What the task asks - For the data below, report only the number of lines containing the string "TreeInv".

--- Supplied material ---

/-- R160: from an empty arena and worklist there is room for a leaf of every symbol. -/
theorem buildLeaves_fromEmpty {b : Block} (ncnt : b.ncnt = 0) (wlLen : b.wlLen = 0) :
    ∃ c, buildLeaves allSymbols b = .ok c ∧ c.ncnt.toNat ≤ 256 ∧ c.wlLen.toNat ≤ 256 ∧ Candidates c := by
  have present : (presentIn b allSymbols).length ≤ 256 := (histDistinct_toNat b).2
  have noNode : b.ncnt.toNat = 0 := by rw [ncnt]; rfl
  have noCandidate : b.wlLen.toNat = 0 := by rw [wlLen]; rfl
  obtain ⟨c, e, cn, cw, old, -⟩ := buildLeaves_ok allSymbols b (by omega) (by omega)
    (by simp [Candidates, (worklist_eq_nil b).mpr wlLen])
  exact ⟨c, e, by omega, by omega, old⟩

theorem tInitStep_ok {b : Block} (ncnt : b.ncnt = 0) (wlLen : b.wlLen = 0) : ∃ d, tInitStep b = .ok d := by
  obtain ⟨c, e, room, fits, old⟩ :=
    buildLeaves_fromEmpty (b := { b with total := histTotal b, distinct := histDistinct b }) ncnt wlLen
  rw [tInitStep, e]
  exact initSuccessor_ok fits (by omega) old

/-- R160, R169: while merging there are two candidates and room for their parent. -/
theorem MergeInv.merges {b : Block} (v : MergeInv b) : ∃ d, mergeOnce b = .ok d := by
  have len := worklist_length b v.fits
  have two := v.two
  have small := v.distinct
  have count := v.count
  match w : worklist b with
  | [] => rw [w] at len; simp at len; omega
  | [x] => rw [w] at len; simp at len; omega
  | x :: y :: rest => exact mergeOnce_ok w v.fits (by omega) (forest_lt v.forest)

/-- The tree builder's states commit: no index, no precondition and no full arena stops them. -/
theorem TreeInv.treeStep_commits {i : Instr} {s : State} (v : TreeInv s.blk) (tree : i = .sTInit ∨ i = .sTMerge)
    (state : CodeWord.state s.blk.state = encodeWord i) :
    ∃ d, Commits s.blk i d ∧ exec i s = .next { s with blk := d } := by
  rcases tree with rfl | rfl
  · obtain ⟨ncnt, wlLen, -⟩ := v.before (by rw [CodeWord.state.inj state]; decide)
    obtain ⟨d, e⟩ := tInitStep_ok ncnt wlLen
    exact ⟨d, tInitStep_commits e, by rw [exec, execSTInit, e, finish_ok]⟩
  · obtain ⟨d, e⟩ := (v.atMerge (CodeWord.state.inj state)).1.merges
    exact ⟨_, mergeOnce_commits e, by rw [exec, execSTMerge, tMergeStep, e]; rfl⟩

/-- The walk of S_D_BIT indexes the arena at CUR and at a child of CUR only. -/
theorem TreeInv.walk_noFault {b c : Block} (v : TreeInv b) (state : b.state = Code.sDBit) (has : c.node = b.node)
    (cur : c.cur = b.cur) : NoFault (walkStep c) := by
  obtain ⟨-, ⟨n, here, -⟩, ⟨d, walk⟩, -⟩ := v.atDecodeBit state
  obtain ⟨left, right⟩ := walk.children here
  have arena := v.arena
  have here' : nodeAt c c.cur = .ok n := by rw [cur, nodeAt_congr has]; exact createdNode_nodeAt here
  exact walkStep_noFault here' (fun l => by have := left l; omega) (fun r => by have := right r; omega)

---

Solved problem - 2